そのためあくまで参考情報として取り扱うことをおすすめします。
土地総合情報システム(不動産情報ライブラリ)とレインズは何が違う?
不動産の成約事例を調べるデータベースには不動産情報ライブラリ以外にもレインズがありますが、用途と利用の自由度に違いがあります。
レインズは公益社団法人が運営しているシステムのことで、販売中と成約済みの物件情報を閲覧、ダウンロードすることができます。
建ぺい率や容積率、面積、価格などが表示される点は不動産情報ライブラリと同じですが、レインズはさらに売主の属性や販売業者の連絡先の確認と資料のダウンロードが可能です。
また購入申し込みが入っている場合には左側に「申込あり」と表示されるため、物件がまだあるか一目で判断することができます。
このようにレインズは公開物件や成約物件を確認するのに特化しており、不動産情報ライブラリとの大きな相違点といえます。
ただしレインズは宅地建物取引業社しか利用できないという制限があり一般の人は使えませんので、注意が必要です。
まとめ
国土交通省が公開している不動産情報ライブラリは公示価格や路線価、不動産取引価格情報を調べることができ、誰でも利用することが可能です。

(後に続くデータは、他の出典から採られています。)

-- ==== Sys2Proof/Proofs/VectorBase.lean ====
section
/-! SUPPORT. The rows of 40_vector_base.md: how each is encoded (30_encoding.md R86), and what it does to
the registers, from the one register write or list of register writes that it makes. -/

namespace Sys2Proof.Machine

/-! ## The encodings of the rows -/

theorem encodesRow_vany (a : Reg) : encodesRow 0x01 a 0 0 0 0 fun _ => .vany a :=
  encodesRow_r1 (by decide) rfl fun _ => rfl

theorem encodesRow_vall (a : Reg) : encodesRow 0x02 a 0 0 0 0 fun _ => .vall a :=
  encodesRow_r1 (by decide) rfl fun _ => rfl

theorem encodesRow_vsplat (a b : Reg) (n : Fin 4) :
    encodesRow 0x03 a b 0 0 (BitVec.ofNat 8 n) fun _ => .vsplat a b n :=
  encodesRow_r2i2 (by decide) rfl fun x => congrArg (Instr.vsplat a b) (laneIndex_ofNat a b 0 0 n x)

theorem encodesRow_vshuf (a b : Reg) (sel : BitVec 8) :
    encodesRow 0x04 a b 0 0 sel fun _ => .vshuf a b sel :=
  encodesRow_r2i8 (by decide) rfl fun _ => rfl

theorem encodesRow_vswap (a b : Reg) : encodesRow 0x05 a b 0 0 0 fun _ => .vswap a b :=
  encodesRow_r2 (by decide) rfl fun _ => rfl

theorem encodesRow_vmov (a b : Reg) : encodesRow 0x07 a b 0 0 0 fun _ => .vmov a b :=
  encodesRow_r2 (by decide) rfl fun _ => rfl

theorem encodesRow_vset (a : Reg) : encodesRow 0x08 a 0 0 0 0 fun x => .vset a x :=
  encodesRow_r1 (by decide) rfl fun _ => rfl

theorem encodesRow_vbcast (a : Reg) : encodesRow 0x09 a 0 0 0 0 fun x => .vbcast a (x.lane 0) :=
  encodesRow_r1 (by decide) rfl fun _ => rfl

theorem encodesRow_lget (a : Reg) (n : Fin 4) :
    encodesRow 0x0A a 0 0 0 (BitVec.ofNat 8 n) fun _ => .lget a n :=
  encodesRow_r1i (by decide) rfl fun x => congrArg (Instr.lget a) (laneIndex_ofNat a 0 0 0 n x)

theorem encodesRow_lset (a : Reg) (n : Fin 4) :
    encodesRow 0x0B a 0 0 0 (BitVec.ofNat 8 n) fun x => .lset a n (x.lane 0) :=
  encodesRow_r1i (by decide) rfl fun x =>
    congrArg (Instr.lset a · (x.lane 0)) (laneIndex_ofNat a 0 0 0 n x)

/-! ## CF and XR -/

/-- Settles O24. The two lane tests are the quantifiers over lanes, and a register with no nonzero lane is
the all-zero one. -/
theorem scalarResultRows : Obligations.ScalarResultRows := fun va n s =>
  ⟨encodesRow_vany va, encodesRow_vall va, encodesRow_lget va n,
    congrArg (Host.Outcome.next ∘ s.writeCF) (anyNonzero_eq (s.operand 0 va)),
    congrArg (Host.Outcome.next ∘ s.writeCF) (allNonzero_eq (s.operand 0 va)),
    exists_lane_ne_zero_iff (s.operand 0 va), rfl⟩

/-! ## One register written -/

section OneRegister

variable {i : Instr} {s : State} {vd : Reg} {v : Vec}

/-- What a row does whose meaning is one register write. -/
theorem exec_writeReg (hx : exec i s = .next (s.writeReg vd v)) :
    ∃ t, exec i s = .next t ∧ s.changesOnly t [vd] ∧ t.marks vd = .splat true ∧ t.readReg vd = v :=
  ⟨_, hx, changesOnly_writeReg s vd v, (State.marks_writeReg s vd vd v).trans (if_pos rfl),
    (State.readReg_writeReg s vd vd v).trans (if_pos rfl)⟩

/-- The same, the value given lane by lane. -/
theorem exec_writeReg_lanes (hx : exec i s = .next (s.writeReg vd v)) {f : Fin 4 → Word}
    (hv : ∀ k, v.lane k = f k) :
    ∃ t, exec i s = .next t ∧ s.changesOnly t [vd] ∧ t.marks vd = .splat true ∧
      ∀ k, (t.readReg vd).lane k = f k := by
  obtain ⟨t, ht, hc, hm, rfl⟩ := exec_writeReg hx
  exact ⟨t, ht, hc, hm, hv⟩

end OneRegister

/-- Settles O25. Each row is one register write of lanes of the operand. -/
theorem laneMovesWithinRegister : Obligations.LaneMovesWithinRegister := fun vd va s =>
  ⟨fun n => ⟨encodesRow_vsplat vd va n, exec_writeReg_lanes rfl (Quad.lane_splat _)⟩,
    fun sel => ⟨encodesRow_vshuf vd va sel, exec_writeReg_lanes rfl fun k => by
      rw [lane_shuffle, selectorIndex_eq_extractLsb']⟩,
    encodesRow_vmov vd va, exec_writeReg rfl⟩

/-- Everything a lane write does to the lanes of a value. -/
theorem lane_setLane {α : Type} (v : Quad α) (n : Fin 4) (x : α) (k : Fin 4) :
    (v.setLane n x).lane k = if k = n then x else v.lane k := by
  split
  · rename_i h; subst h; exact Quad.lane_setLane_same v k x
  · rename_i h; exact Quad.lane_setLane_of_ne v (Ne.symm h) x

/-- Settles O26. VSET and VBCAST write a register, LSET one lane of it and that lane's mark. -/
theorem operandWordsIntoLanes : Obligations.OperandWordsIntoLanes := fun vd s =>
  ⟨encodesRow_vset vd, fun _ => exec_writeReg rfl,
    encodesRow_vbcast vd, fun x => exec_writeReg_lanes rfl (Quad.lane_splat x),
    fun n => ⟨encodesRow_lset vd n, fun x => ⟨_, rfl, changesOnly_writeLane s vd n x,
      fun k => by rw [State.readReg_writeLane, if_pos rfl, lane_setLane],
      fun k => by rw [State.marks_writeLane, if_pos rfl, lane_setLane]⟩⟩⟩

/-! ## Several registers written -/

/-- Of registers that are written once each, every one holds what was written to it. -/
theorem State.regs_get_putRegs_of_mem {ws : List (Reg × VReg)} (hn : (ws.map Prod.fst).Nodup)
    {r : Reg} {v : VReg} (h : (r, v) ∈ ws) (s : State) : (s.putRegs ws).regs.get r = v := by
  induction ws generalizing s with
  | nil => exact absurd h List.not_mem_nil
  | cons w ws ih =>
    rw [List.map_cons, List.nodup_cons] at hn
    rcases List.mem_cons.mp h with rfl | h
    · rw [State.putRegs_cons, State.regs_get_putRegs_of_not_mem hn.1]
      simp [Vector.get_eq_getElem]
    · exact ih hn.2 h (s.putReg w.1 w.2)

/-- Register writes one after the other change the registers written. -/
theorem changesOnly_putRegs (s : State) (ws : List (Reg × VReg)) :
    s.changesOnly (s.putRegs ws) (ws.map Prod.fst) := by
  induction ws generalizing s with
  | nil => exact ⟨rfl, fun _ _ => rfl, fun _ _ => rfl⟩
  | cons w ws ih => exact changesOnly_trans (changesOnly_putReg s w.1 w.2) (ih _)

/-- The writes of four registers with every lane marked written, in the order of the fields. -/
def quadWrites (rs : Quad Reg) (vs : Quad Vec) : List (Reg × VReg) :=
  (List.finRange 4).map fun k => (rs.lane k, ⟨vs.lane k, .splat true⟩)

theorem quadWrites_fst (rs : Quad Reg) (vs : Quad Vec) : (quadWrites rs vs).map Prod.fst = rs.toList := rfl

theorem mem_quadWrites (rs : Quad Reg) (vs : Quad Vec) (k : Fin 4) :
    (rs.lane k, ⟨vs.lane k, .splat true⟩) ∈ quadWrites rs vs :=
  List.mem_map.mpr ⟨k, List.mem_finRange k, rfl⟩

section FourRegisters

variable {rs : Quad Reg} (hn : rs.toList.Nodup) (s : State) (vs : Quad Vec) (k : Fin 4)

include hn

theorem regs_get_quadWrites :
    (s.putRegs (quadWrites rs vs)).regs.get (rs.lane k) = ⟨vs.lane k, .splat true⟩ :=
  State.regs_get_putRegs_of_mem (by rwa [quadWrites_fst]) (mem_quadWrites rs vs k) s

theorem readReg_quadWrites : (s.putRegs (quadWrites rs vs)).readReg (rs.lane k) = vs.lane k :=
  congrArg VReg.val (regs_get_quadWrites hn s vs k)

theorem marks_quadWrites : (s.putRegs (quadWrites rs vs)).marks (rs.lane k) = .splat true :=
  congrArg VReg.written (regs_get_quadWrites hn s vs k)

theorem operand_quadWrites (j : Nat) :
    (s.putRegs (quadWrites rs vs)).operand j (rs.lane k) = vs.lane k := by
  rw [State.operand_of_written _ (by simp [marks_quadWrites hn]), readReg_quadWrites hn]

end FourRegisters

/-- The rows of the matrix that VTRN reads (R116). -/
def State.rowOperands (s : State) (rs : Quad Reg) : Quad Vec := .ofFn fun p => s.operand p (rs.lane p)

/-- VTRN writes the columns of what it reads. -/
theorem exec_vtrn (rs : Quad Reg) (s : State) : exec (.vtrn rs.l0 rs.l1 rs.l2 rs.l3) s =
    .next (s.putRegs (quadWrites rs (transpose (s.rowOperands rs)))) := rfl

/-- After four registers were written, VTRN reads what was written. -/
theorem rowOperands_quadWrites {rs : Quad Reg} (hn : rs.toList.Nodup) (s : State) (vs : Quad Vec) :
    (s.putRegs (quadWrites rs vs)).rowOperands rs = vs :=
  Quad.ext_lane fun p => (Quad.lane_ofFn _ p).trans (operand_quadWrites hn s vs p p)

/-- VSWAP on any two registers. With `va = vb` the second write stays, which is what operand 0 read. -/
theorem vswap_exchanges (va vb : Reg) (s : State) :
    ∃ t, exec (.vswap va vb) s = .next t ∧ s.changesOnly t [va, vb] ∧
      t.readReg va = (if va = vb then s.operand 0 va else s.operand 1 vb) ∧
      t.readReg vb = s.operand 0 va ∧ t.marks va = .splat true ∧ t.marks vb = .splat true ∧
      (va = vb → ∀ k, (s.marks va).lane k = true →
        (t.readReg va).lane k = (s.readReg va).lane k) := by
  have hva : ((s.writeReg va (s.operand 1 vb)).writeReg vb (s.operand 0 va)).readReg va =
      if va = vb then s.operand 0 va else s.operand 1 vb := by
    simp [State.readReg_writeReg, eq_comm]
  refine ⟨_, rfl, changesOnly_trans (changesOnly_writeReg ..) (changesOnly_writeReg ..), hva,
    by simp [State.readReg_writeReg], by simp [State.marks_writeReg], by simp [State.marks_writeReg],
    fun h k hk => ?_⟩
  rw [hva, if_pos h, State.lane_operand_of_written s hk]

/-- VTRN on four different registers, run twice. -/
theorem vtrn_transposes {rs : Quad Reg} (hn : rs.toList.Nodup) (s : State) :
    ∃ t u, exec (.vtrn rs.l0 rs.l1 rs.l2 rs.l3) s = .next t ∧ s.changesOnly t rs.toList ∧
      (∀ r ∈ rs.toList, t.marks r = .splat true) ∧
      (∀ k p : Fin 4, (t.readReg (rs.lane k)).lane p = (s.operand p (rs.lane p)).lane k) ∧
      exec (.vtrn rs.l0 rs.l1 rs.l2 rs.l3) t = .next u ∧ s.changesOnly u rs.toList ∧
      ∀ p : Fin 4, u.readReg (rs.lane p) = s.operand p (rs.lane p) := by
  have hrow (p : Fin 4) : (s.rowOperands rs).lane p = s.operand p (rs.lane p) := Quad.lane_ofFn _ p
  refine ⟨_, _, exec_vtrn rs s, changesOnly_putRegs s _, fun r hr => ?_, fun k p => ?_, exec_vtrn rs _,
    ?_, fun p => ?_⟩
  · obtain ⟨k, rfl⟩ := Quad.mem_toList.mp hr
    exact marks_quadWrites hn s _ k
  · rw [readReg_quadWrites hn, lane_transpose, hrow]
  · exact changesOnly_mono (changesOnly_trans (changesOnly_putRegs s _) (changesOnly_putRegs _ _))
      fun r hr => (List.mem_append.mp hr).elim id id
  · rw [readReg_quadWrites hn, rowOperands_quadWrites hn, transpose_transpose, hrow]

/-- Settles O27. The transpose of the transpose is the rows, and what VTRN wrote reads back whatever the
marks were before. -/
theorem registerExchangeRows : Obligations.RegisterExchangeRows := fun va vb vc vd s =>
  ⟨encodesRow_vswap va vb, encodesRow_vtrn va vb vc vd, vswap_exchanges va vb s,
    fun hn => vtrn_transposes (rs := ⟨va, vb, vc, vd⟩) hn s⟩

end Sys2Proof.Machine
end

そのため不動産会社や司法書士だけでなく不動産を売りたい所有者もよく利用するシステムとなっており、不動産の価値を調べる上で必要な情報を簡単に検索できるという特徴があります。
また不動産の資産価値だけでなくハザードマップや都市計画情報、人口推移を調べることもできるため、購入を検討している人にとっても便利なシステムといえます。
無料で何度も利用できますので、不動産の取得や売却を検討している人はすぐに見れるブックマークしておくことをおすすめします。